NO 1:
You linked to an Arutz Sheva story, not me, so the critique stands. Walla! is closely tied to the Netenyahus through strong but informal links through its board of directors to the Likud establishment, so there is allegedly more grounds for skepticism there too.
That Hamas has a role in these protests is not denied. But the important point being ignored or deflected about the Great March of Return movement is that many other non-militant grass-root groups in Gaza have organised and are backing this movement too and thus challenging Hamas' traditional near-monopoly on dissent in Gaza since their ascendency to power in 2006. That scares Hamas and that also scares parts of the Israeli establishment too, because it is a lot easier to vilify, demonise, dehumanise and thus violently oppress a Gaza led by a militant organisation like Hamas than it would be to oppress a widespread resistance movement rooted in non-violent but fully confrontational civil society. The only way Israel can prevent or hinder an effective civil society based protest movement in Gaza from emerging is to use draconian measures and lethal force to provoke more Gazans into the arms of Hamas by radicalising them so that they can be demonised and thus crushed and kept in check by force. If protests and protesters become too legitimate looking to the wider world, Israel will become effectively disarmed and far more toothless in combating Palestinian resistance. Israel fears a Mahatma Gandhi emerging among the Palestinians far more than a modern day Nur al-Din or a Baybars.
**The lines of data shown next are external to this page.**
theorem State.mdWrite_kept {ps : List Part} {s t : State} (a1) (h : Kept ps s t) (hp : partsIn [.lay] ps = true) : Kept ps s (State.mdWrite t a1) := by
  refine h.lift hp ?_
  clear h hp
  unfold State.mdWrite
  repeat' first
    | (extract_lets +onlyGivenNames x; subst x)
    | with_reducible exact Kept.refl _ _
    | ((with_reducible refine Kept.build ?_ ?_ ?_ ?_); rotate_left; exact rfl; exact rfl; exact rfl; fail_if_success split)

theorem State.setCtrl_kept {ps : List Part} {s t : State} (a1 a2) (h : Kept ps s t) (hp : partsIn [.cmd] ps = true) : Kept ps s (State.setCtrl t a1 a2) := by
  refine h.lift hp ?_
  clear h hp
  unfold State.setCtrl
  repeat' first
    | (extract_lets +onlyGivenNames x; subst x)
    | with_reducible exact Kept.refl _ _
    | ((with_reducible refine Kept.build ?_ ?_ ?_ ?_); rotate_left; exact rfl; exact rfl; exact rfl; fail_if_success split)

theorem State.modCtrl_kept {ps : List Part} {s t : State} (a1 a2) (h : Kept ps s t) (hp : partsIn [.cmd] ps = true) : Kept ps s (State.modCtrl t a1 a2) := by
  refine h.lift hp ?_
  clear h hp
  unfold State.modCtrl
  repeat' first
    | (extract_lets +onlyGivenNames x; subst x)
    | with_reducible exact Kept.refl _ _
    | ((with_reducible refine Kept.build ?_ ?_ ?_ ?_); rotate_left; exact rfl; exact rfl; exact rfl; fail_if_success split)

theorem State.mailboxPost_kept {ps : List Part} {s t : State} (a1 a2 a3 a4) (h : Kept ps s t) (hp : partsIn [.evt, .sep, .reg 19] ps = true) : Kept ps s (State.mailboxPost t a1 a2 a3 a4) := by
  refine h.lift hp ?_
  clear h hp
  unfold State.mailboxPost
  repeat' first
    | with_reducible assumption
    | (extract_lets +onlyGivenNames x; refine Kept.cut x ?_ ?_ <;> first | (intro hx; clear_value x) | (unfold x; clear x))
    | (extract_lets +onlyGivenNames x; subst x)
    | exact rfl
    | with_reducible first | apply State.wr_kept | exact Kept.refl _ _
    | ((with_reducible refine Kept.build ?_ ?_ ?_ ?_); rotate_left; exact rfl; exact rfl; exact rfl; fail_if_success split)

theorem State.reply_kept {ps : List Part} {s t : State} (a1 a2 a3 a4 a5) (h : Kept ps s t) (hp : partsIn [.cnt, .evt, .outbox, .sep, .reg 19, .reg 21] ps = true) : Kept ps s (State.reply t a1 a2 a3 a4 a5) := by
  refine h.lift hp ?_
  clear h hp
  unfold State.reply
  repeat' first
    | with_reducible assumption
    | (extract_lets +onlyGivenNames x; refine Kept.cut x ?_ ?_ <;> first | (intro hx; clear_value x) | (unfold x; clear x))
    | (extract_lets +onlyGivenNames x; subst x)
    | with_reducible apply Kept.ite
    | exact rfl
    | with_reducible first | apply State.complete_kept | apply State.mailboxPost_kept | apply State.count_kept | exact Kept.refl _ _
    | ((with_reducible refine Kept.build ?_ ?_ ?_ ?_); rotate_left; exact rfl; exact rfl; exact rfl; fail_if_success split)
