theorem State.chargeIngest_kept {ps : List Part} {s t : State} (a1 a2 a3 a4) (h : Kept ps s t) (hp : partsIn [.sch] ps = true) : Kept ps s (State.chargeIngest t a1 a2 a3 a4) := by
  refine h.lift hp ?_
  clear h hp
  unfold State.chargeIngest
  repeat' first
    | with_reducible assumption
    | (extract_lets +onlyGivenNames x; refine Kept.cut x ?_ ?_ <;> first | (intro hx; clear_value x) | (unfold x; clear x))
    | (extract_lets +onlyGivenNames x; subst x)
    | with_reducible apply Kept.ite
    | exact rfl
    | with_reducible first | apply State.charge_kept | exact Kept.refl _ _
    | ((with_reducible refine Kept.build ?_ ?_ ?_ ?_); rotate_left; exact rfl; exact rfl; exact rfl; fail_if_success split)

theorem State.meter_kept {ps : List Part} {s t : State} (a1 a2 a3) (h : Kept ps s t) (hp : partsIn [.sch] ps = true) : Kept ps s (State.meter t a1 a2 a3).2 := by
  unfold State.meter
  have hk : ∀ (u : State) (v), Kept ps s u → Kept ps s ({ u with sch := v } : State) := fun u v hu =>
    hu.trans (Kept.mono (qs := [.sch]) (Kept.upds rfl rfl rfl) hp)
  extract_lets dw4 mode need c e input take
  have ht : ∀ u k v, Kept ps s u → Kept ps s (take u k v) := fun u k v hu => hk u _ hu
  clear_value take dw4 mode need c e input
  repeat' split
  all_goals first | exact h | exact ht _ _ _ h | exact ht _ _ _ (ht _ _ _ h)

theorem State.meter_kept_eq {ps : List Part} {s t u : State} {a1 a2 a3} {x} (e : State.meter t a1 a2 a3 = (x, u)) (h : Kept ps s t) (hp : partsIn [.sch] ps = true) : Kept ps s u := by
  have k := State.meter_kept (ps := ps) (s := s) (t := t) a1 a2 a3 h hp
  rw [e] at k
  exact k

theorem State.police_kept {ps : List Part} {s t : State} (a1 a2 a3 a4) (h : Kept ps s t) (hp : partsIn [.cnt, .evt, .sch, .reg 6, .reg 20, .reg 21] ps = true) : Kept ps s (State.police t a1 a2 a3 a4).2 := by
  refine h.lift hp ?_
  clear h hp
  unfold State.police
  repeat' first
    | with_reducible assumption
    | (extract_lets +onlyGivenNames x; refine Kept.cut x ?_ ?_ <;> first | (intro hx; clear_value x) | (unfold x; clear x))
    | (extract_lets +onlyGivenNames x; subst x)
    | exact rfl
    | with_reducible first | apply State.raiseLim_kept | apply State.count_kept | apply State.bumpWrap_kept | refine State.meter_kept_eq ‹_› ?_ rfl | exact Kept.refl _ _
    | split

theorem State.police_kept_eq {ps : List Part} {s t u : State} {a1 a2 a3 a4} {x} (e : State.police t a1 a2 a3 a4 = (x, u)) (h : Kept ps s t) (hp : partsIn [.cnt, .evt, .sch, .reg 6, .reg 20, .reg 21] ps = true) : Kept ps s u := by
  have k := State.police_kept (ps := ps) (s := s) (t := t) a1 a2 a3 a4 h hp
  rw [e] at k
  exact k

theorem State.setQp_kept {ps : List Part} {s t : State} (a1 a2) (h : Kept ps s t) (hp : partsIn [.xpt] ps = true) : Kept ps s (State.setQp t a1 a2) := by
  refine h.lift hp ?_
  clear h hp
  unfold State.setQp
  repeat' first
    | (extract_lets +onlyGivenNames x; subst x)
    | with_reducible exact Kept.refl _ _
    | ((with_reducible refine Kept.build ?_ ?_ ?_ ?_); rotate_left; exact rfl; exact rfl; exact rfl; fail_if_success split)

theorem State.modQp_kept {ps : List Part} {s t : State} (a1 a2) (h : Kept ps s t) (hp : partsIn [.xpt] ps = true) : Kept ps s (State.modQp t a1 a2) := by
  refine h.lift hp ?_
  clear h hp
  unfold State.modQp
  repeat' first
    | (extract_lets +onlyGivenNames x; subst x)
    | with_reducible exact Kept.refl _ _
    | ((with_reducible refine Kept.build ?_ ?_ ?_ ?_); rotate_left; exact rfl; exact rfl; exact rfl; fail_if_success split)
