-- ==== Sys2Proof/Laws/KeptC.lean ====
section
/-!
SUPPORT. Laws/KeptC.lean: one lemma per function: what it keeps of the state it is given (the cache, compression, the cipher block, layout and the journal).
-/

namespace Sys2Proof.Machine

theorem execCacheEnable_kept {ps : List Part} {s t : State} (h : Kept ps s t) (hp : partsIn [.deferred, .reg 9] ps = true) : KeptOut ps s (execCacheEnable t) := by
  refine KeptOut.lift h hp ?_
  clear h hp
  unfold execCacheEnable
  repeat' first
    | with_reducible apply Kept.ite
    | exact rfl
    | with_reducible first | apply State.wr_kept | apply State.defer_kept | apply State.up_kept | apply KeptOut.next | exact Kept.refl _ _

theorem execCacheDisable_kept {ps : List Part} {s t : State} (h : Kept ps s t) (hp : partsIn [.deferred, .reg 9] ps = true) : KeptOut ps s (execCacheDisable t) := by
  refine KeptOut.lift h hp ?_
  clear h hp
  unfold execCacheDisable
  repeat' first
    | with_reducible apply Kept.ite
    | exact rfl
    | with_reducible first | apply State.wr_kept | apply State.defer_kept | apply State.up_kept | apply KeptOut.next | exact Kept.refl _ _

theorem State.setCache_kept {ps : List Part} {s t : State} (a1) (h : Kept ps s t) (hp : partsIn [.evt, .gch, .reg 9, .reg 20] ps = true) : Kept ps s (State.setCache t a1) := by
  refine h.lift hp ?_
  clear h hp
  unfold State.setCache
  repeat' first
    | with_reducible assumption
    | (extract_lets +onlyGivenNames x; refine Kept.cut x ?_ ?_ <;> first | (intro hx; clear_value x) | (unfold x; clear x))
    | (extract_lets +onlyGivenNames x; subst x)
    | with_reducible apply Kept.ite
    | exact rfl
    | with_reducible first | apply State.wr_kept | apply State.raise_kept | exact Kept.refl _ _
    | ((with_reducible refine Kept.build ?_ ?_ ?_ ?_); rotate_left; exact rfl; exact rfl; exact rfl; fail_if_success split)

theorem State.askWriteBack_kept {ps : List Part} {s t : State} (a1) (h : Kept ps s t) (hp : partsIn [.sal] ps = true) : KeptOpt ps s (fun u => u) (State.askWriteBack t a1) := by
  refine KeptOpt.lift h hp ?_
  clear h hp
  unfold State.askWriteBack
  repeat' first
    | (extract_lets +onlyGivenNames x; subst x)
    | with_reducible first | apply KeptOpt.some' | apply KeptOpt.none' | exact Kept.refl _ _
    | ((with_reducible refine Kept.build ?_ ?_ ?_ ?_); rotate_left; exact rfl; exact rfl; exact rfl; fail_if_success split)
    | split

theorem State.askWriteBack_kept_eq {ps : List Part} {s t u : State} {a1} (e : State.askWriteBack t a1 = some u) (h : Kept ps s t) (hp : partsIn [.sal] ps = true) : Kept ps s u := by
  have k := State.askWriteBack_kept (ps := ps) (s := s) (t := t) a1 h hp
  rw [e] at k
  exact k

theorem State.cacheSwitch_kept {ps : List Part} {s t : State} (a1) (h : Kept ps s t) (hp : partsIn [.cnt, .evt, .gch, .sal, .reg 9, .reg 10, .reg 20, .reg 21] ps = true) : Kept ps s (State.cacheSwitch t a1) := by
  refine h.lift hp ?_
  clear h hp
  unfold State.cacheSwitch
  repeat' first
    | with_reducible assumption
    | (extract_lets +onlyGivenNames x; refine Kept.cut x ?_ ?_ <;> first | (intro hx; clear_value x) | (unfold x; clear x))
    | (extract_lets +onlyGivenNames x; subst x)
    | with_reducible apply Kept.ite
    | exact rfl
    | with_reducible first | apply State.salStatus_kept | apply State.setCache_kept | apply State.salEnd_kept | exact Kept.refl _ _ | apply Kept.foldl
    | ((with_reducible refine Kept.build ?_ ?_ ?_ ?_); rotate_left; exact rfl; exact rfl; exact rfl; fail_if_success split)
    | split
    | (intro _; intros; try dsimp -zeta only)

theorem execCacheDrainDone_kept {ps : List Part} {s t : State} (h : Kept ps s t) (hp : partsIn [.evt, .gch, .sal, .reg 9, .reg 10, .reg 20] ps = true) : KeptOut ps s (execCacheDrainDone t) := by
  refine KeptOut.lift h hp ?_
  clear h hp
  unfold execCacheDrainDone
  repeat' first
    | with_reducible assumption
    | (extract_lets +onlyGivenNames x; refine Kept.cut x ?_ ?_ <;> first | (intro hx; clear_value x) | (unfold x; clear x))
    | (extract_lets +onlyGivenNames x; subst x)
    | with_reducible apply Kept.ite
    | exact rfl
    | with_reducible first | apply State.cacheStatus_kept | apply State.salStatus_kept | apply State.setCache_kept | apply State.up_kept | exact Kept.refl _ _
    | ((with_reducible refine Kept.build ?_ ?_ ?_ ?_); rotate_left; exact rfl; exact rfl; exact rfl; fail_if_success split)

theorem State.deadWay_kept {ps : List Part} {s t : State} (a1 a2) (h : Kept ps s t) (hp : partsIn [.evt, .gch, .lay, .sal, .reg 9, .reg 20] ps = true) : Kept ps s (State.deadWay t a1 a2) := by
  refine h.lift hp ?_
  clear h hp
  unfold State.deadWay
  repeat' first
    | with_reducible assumption
    | (extract_lets +onlyGivenNames x; refine Kept.cut x ?_ ?_ <;> first | (intro hx; clear_value x) | (unfold x; clear x))
    | (extract_lets +onlyGivenNames x; subst x)
    | with_reducible apply Kept.ite
    | exact rfl
    | with_reducible first | apply State.cacheStatus_kept | apply State.removeLine_kept | apply State.rewriteStripe_kept | apply State.raise_kept | exact Kept.refl _ _ | apply Kept.foldl
    | ((with_reducible refine Kept.build ?_ ?_ ?_ ?_); rotate_left; exact rfl; exact rfl; exact rfl; fail_if_success split)
    | split
    | (intro _; intros; try dsimp -zeta only)

theorem execCacheFillDone_kept {ps : List Part} {s t : State} (a1 a2 a3 a4) (h : Kept ps s t) (hp : partsIn [.cnt, .evt, .gch, .lay, .sal, .reg 9, .reg 20, .reg 21] ps = true) : KeptOut ps s (execCacheFillDone a1 a2 a3 a4 t) := by
  refine KeptOut.lift h hp ?_
  clear h hp
  unfold execCacheFillDone
  repeat' first
    | with_reducible assumption
    | (extract_lets +onlyGivenNames x; refine Kept.cut x ?_ ?_ <;> first | (intro hx; clear_value x) | (unfold x; clear x))
    | (extract_lets +onlyGivenNames x; subst x)
    | with_reducible apply Kept.ite
    | exact rfl
    | with_reducible first | apply State.cacheStatus_kept | apply State.deadWay_kept | apply State.setLine_kept | apply State.removeLine_kept | apply State.touchLine_kept | apply State.count_kept | apply KeptOut.guard | exact Kept.refl _ _
    | ((with_reducible refine Kept.build ?_ ?_ ?_ ?_); rotate_left; exact rfl; exact rfl; exact rfl; fail_if_success split)
    | split

theorem State.salGo_kept {ps : List Part} {s t : State} (a1 a2) (h : Kept ps s t) (hp : partsIn [.evt, .sal, .reg 10, .reg 20] ps = true) : KeptOut ps s (State.salGo t a1 a2) := by
  refine KeptOut.lift h hp ?_
  clear h hp
  unfold State.salGo
  repeat' first
    | (extract_lets +onlyGivenNames x; subst x)
    | exact rfl
    | with_reducible first | apply State.salQueue_kept | apply State.acts_kept | apply KeptOut.next | exact Kept.refl _ _

theorem execSalClean_kept {ps : List Part} {s t : State} (a1) (h : Kept ps s t) (hp : partsIn [.evt, .sal, .reg 10, .reg 20] ps = true) : KeptOut ps s (execSalClean a1 t) := by
  refine KeptOut.lift h hp ?_
  clear h hp
  unfold execSalClean
  repeat' first
    | exact rfl
    | with_reducible first | apply State.salGo_kept | exact Kept.refl _ _

theorem execSalInvalidate_kept {ps : List Part} {s t : State} (a1) (h : Kept ps s t) (hp : partsIn [.evt, .sal, .reg 10, .reg 20] ps = true) : KeptOut ps s (execSalInvalidate a1 t) := by
  refine KeptOut.lift h hp ?_
  clear h hp
  unfold execSalInvalidate
  repeat' first
    | exact rfl
    | with_reducible first | apply State.salGo_kept | exact Kept.refl _ _

theorem execSalCleanInvalidate_kept {ps : List Part} {s t : State} (a1) (h : Kept ps s t) (hp : partsIn [.evt, .sal, .reg 10, .reg 20] ps = true) : KeptOut ps s (execSalCleanInvalidate a1 t) := by
  refine KeptOut.lift h hp ?_
  clear h hp
  unfold execSalCleanInvalidate
  repeat' first
    | exact rfl
    | with_reducible first | apply State.salGo_kept | exact Kept.refl _ _
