theorem State.returnMember_kept {ps : List Part} {s t : State} (a1 a2 a3) (h : Kept ps s t) (hp : partsIn [.deferred, .drv] ps = true) : Kept ps s (State.returnMember t a1 a2 a3) := by
  refine h.lift hp ?_
  clear h hp
  unfold State.returnMember
  repeat' first
    | (extract_lets +onlyGivenNames x; subst x)
    | with_reducible apply Kept.ite
    | exact rfl
    | with_reducible first | apply State.posTo_kept | apply State.modSlot_kept | exact Kept.refl _ _
    | split

theorem State.accept_kept {ps : List Part} {s t : State} (a1 a2) (h : Kept ps s t) (hp : partsIn [.axl, .deferred, .drv, .lay, .outbox, .reg 13] ps = true) : Kept ps s (State.accept t a1 a2) := by
  refine h.lift hp ?_
  clear h hp
  unfold State.accept
  repeat' first
    | with_reducible assumption
    | (extract_lets +onlyGivenNames x; refine Kept.cut x ?_ ?_ <;> first | (intro hx; clear_value x) | (unfold x; clear x))
    | (extract_lets +onlyGivenNames x; subst x)
    | with_reducible apply Kept.ite
    | exact rfl
    | with_reducible first | apply State.posTo_kept | apply State.modSlot_kept | apply State.labelNew_kept | apply State.setRows_kept | apply State.drvTo_kept | apply State.returnMember_kept | exact Kept.refl _ _
    | split

theorem State.setupLabel_kept {ps : List Part} {s t : State} (a1 a2) (h : Kept ps s t) (hp : partsIn [.axl, .deferred, .drv, .lay, .outbox, .reg 13] ps = true) : Kept ps s (State.setupLabel t a1 a2) := by
  refine h.lift hp ?_
  clear h hp
  unfold State.setupLabel
  repeat' first
    | (extract_lets +onlyGivenNames x; subst x)
    | with_reducible apply Kept.ite
    | exact rfl
    | with_reducible first | apply State.setupFail_kept | apply State.modSlot_kept | apply State.drvTo_kept | apply State.accept_kept | exact Kept.refl _ _
    | split

theorem State.setupNext_kept {ps : List Part} {s t : State} (a1 a2) (h : Kept ps s t) (hp : partsIn [.drv, .outbox] ps = true) : Kept ps s (State.setupNext t a1 a2) := by
  refine h.lift hp ?_
  clear h hp
  unfold State.setupNext
  repeat' first
    | exact rfl
    | with_reducible first | apply State.modSlot_kept | apply State.emit_kept | exact Kept.refl _ _

theorem State.setupController_kept {ps : List Part} {s t : State} (a1 a2 a3 a4 a5 a6 a7 a8) (h : Kept ps s t) (hp : partsIn [.deferred, .drv, .outbox] ps = true) : Kept ps s (State.setupController t a1 a2 a3 a4 a5 a6 a7 a8) := by
  refine h.lift hp ?_
  clear h hp
  unfold State.setupController
  repeat' first
    | (extract_lets +onlyGivenNames x; subst x)
    | with_reducible apply Kept.ite
    | exact rfl
    | with_reducible first | apply State.setupFail_kept | apply State.modSlot_kept | apply State.setupNext_kept | exact Kept.refl _ _

theorem State.setupFormatStep_kept {ps : List Part} {s t : State} (a1 a2 a3 a4 a5) (h : Kept ps s t) (hp : partsIn [.deferred, .drv, .outbox] ps = true) : Kept ps s (State.setupFormatStep t a1 a2 a3 a4 a5) := by
  refine h.lift hp ?_
  clear h hp
  unfold State.setupFormatStep
  repeat' first
    | (extract_lets +onlyGivenNames x; subst x)
    | with_reducible apply Kept.ite
    | exact rfl
    | with_reducible first | apply State.setupFail_kept | apply State.modSlot_kept | apply State.setupNext_kept | apply State.emit_kept | exact Kept.refl _ _
    | split

theorem execDriveSetupStepDone_kept {ps : List Part} {s t : State} (a1 a2) (h : Kept ps s t) (hp : partsIn [.axl, .deferred, .drv, .lay, .outbox, .reg 13] ps = true) : KeptOut ps s (execDriveSetupStepDone a1 a2 t) := by
  refine KeptOut.lift h hp ?_
  clear h hp
  unfold execDriveSetupStepDone
  repeat' first
    | (extract_lets +onlyGivenNames x; subst x)
    | with_reducible apply Kept.ite
    | exact rfl
    | with_reducible first | apply State.setupController_kept | apply State.setupFail_kept | apply State.modSlot_kept | apply State.setupLabel_kept | apply State.drvTo_kept | apply State.setupFormatStep_kept | apply State.setupNext_kept | apply KeptOut.guard | exact Kept.refl _ _
    | split

theorem execDriveFormatDone_kept {ps : List Part} {s t : State} (a1 a2) (h : Kept ps s t) (hp : partsIn [.deferred, .drv, .outbox] ps = true) : KeptOut ps s (execDriveFormatDone a1 a2 t) := by
  refine KeptOut.lift h hp ?_
  clear h hp
  unfold execDriveFormatDone
  repeat' first
    | (extract_lets +onlyGivenNames x; subst x)
    | with_reducible apply Kept.ite
    | exact rfl
    | with_reducible first | apply State.setupFail_kept | apply State.setupNext_kept | apply KeptOut.guard | exact Kept.refl _ _

theorem execDriveReadyTimeout_kept {ps : List Part} {s t : State} (a1) (h : Kept ps s t) (hp : partsIn [.deferred] ps = true) : KeptOut ps s (execDriveReadyTimeout a1 t) := by
  refine KeptOut.lift h hp ?_
  clear h hp
  unfold execDriveReadyTimeout
  repeat' first
    | (extract_lets +onlyGivenNames x; subst x)
    | with_reducible apply Kept.ite
    | exact rfl
    | with_reducible first | apply State.setupFail_kept | apply KeptOut.guard | exact Kept.refl _ _

theorem execDriveRelease_kept {ps : List Part} {s t : State} (a1 a2 a3) (h : Kept ps s t) (hp : partsIn [.cnt, .deferred, .drv, .evt, .outbox, .sep, .reg 19, .reg 21] ps = true) : KeptOut ps s (execDriveRelease a1 a2 a3 t) := by
  refine KeptOut.lift h hp ?_
  clear h hp
  unfold execDriveRelease
  repeat' first
    | with_reducible assumption
    | (extract_lets +onlyGivenNames x; subst x)
    | with_reducible apply Kept.ite
    | exact rfl
    | with_reducible first | apply State.replyOk_kept | apply State.modSlot_kept | apply State.replyErr_kept | apply State.drvTo_kept | apply State.admin_kept | apply KeptOut.next | exact Kept.refl _ _
    | (intro _; intros; try dsimp -zeta only)

theorem State.sendHealth_kept {ps : List Part} {s t : State} (a1 a2 a3) (h : Kept ps s t) (hp : partsIn [.outbox] ps = true) : Kept ps s (State.sendHealth t a1 a2 a3) := by
  refine h.lift hp ?_
  clear h hp
  unfold State.sendHealth
  repeat' first
    | exact rfl
    | with_reducible first | apply State.emit_kept | exact Kept.refl _ _

theorem State.memberCause_kept {ps : List Part} {s t : State} (a1 a2 a3) (h : Kept ps s t) (hp : partsIn [.deferred, .drv, .evt, .outbox, .reg 20] ps = true) : Kept ps s (State.memberCause t a1 a2 a3) := by
  refine h.lift hp ?_
  clear h hp
  unfold State.memberCause
  repeat' first
    | with_reducible assumption
    | (extract_lets +onlyGivenNames x; refine Kept.cut x ?_ ?_ <;> first | (intro hx; clear_value x) | (unfold x; clear x))
    | with_reducible apply Kept.ite
    | exact rfl
    | with_reducible first | apply State.enterLadder_kept | apply State.sendHealth_kept | apply State.raise_kept | exact Kept.refl _ _

theorem execDriveInboundViolation_kept {ps : List Part} {s t : State} (a1) (h : Kept ps s t) (hp : partsIn [.deferred, .drv, .evt, .outbox, .reg 16, .reg 20] ps = true) : KeptOut ps s (execDriveInboundViolation a1 t) := by
  refine KeptOut.lift h hp ?_
  clear h hp
  unfold execDriveInboundViolation
  repeat' first
    | exact rfl
    | with_reducible first | apply State.pcieError_kept | apply State.memberCause_kept | apply KeptOut.guard | exact Kept.refl _ _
But Gazan youth are waking up to the failure of their grandfathers' and fathers' generation of violent resistance and are beginning to understand that cameras, cell phones, drones, flash-mobs, non-centralized command structures, social media, meme culture and peer-to-peer communication with the rest of the world, coupled with obstinate, forceful but non-violent/minimally-violent resistance will threaten Israeli interests far more than sling stones or rockets ever could. Israel has realised this too and is now beginning to target non-violent dissent and resistance as if it was violence through judicial and military "thwarting" of non-violent resistance organisers. A civil and electronic intifada is a far more threatening prospect to Israel than a violent one could ever be.
Thus Israel, in a perverse way, needs Hamas (and Hamas needs Israel) in order to maintain the visceral hate, the cycle of violence and the resultant radicalisation of Gazans so as to marginalise non-violent/less-violent resistance from developing and to prevent the emergence of a legitimate civil society devoted to such resistance. Both Hamas and Israel need to justify the mutual violence which keeps both Gaza and Israel polarised and thus capable of socially acceptable oppression and slaughter, so there can be no room allowed for a third way by each powerful pole in the dispute.
Cheers.
Evilroddy.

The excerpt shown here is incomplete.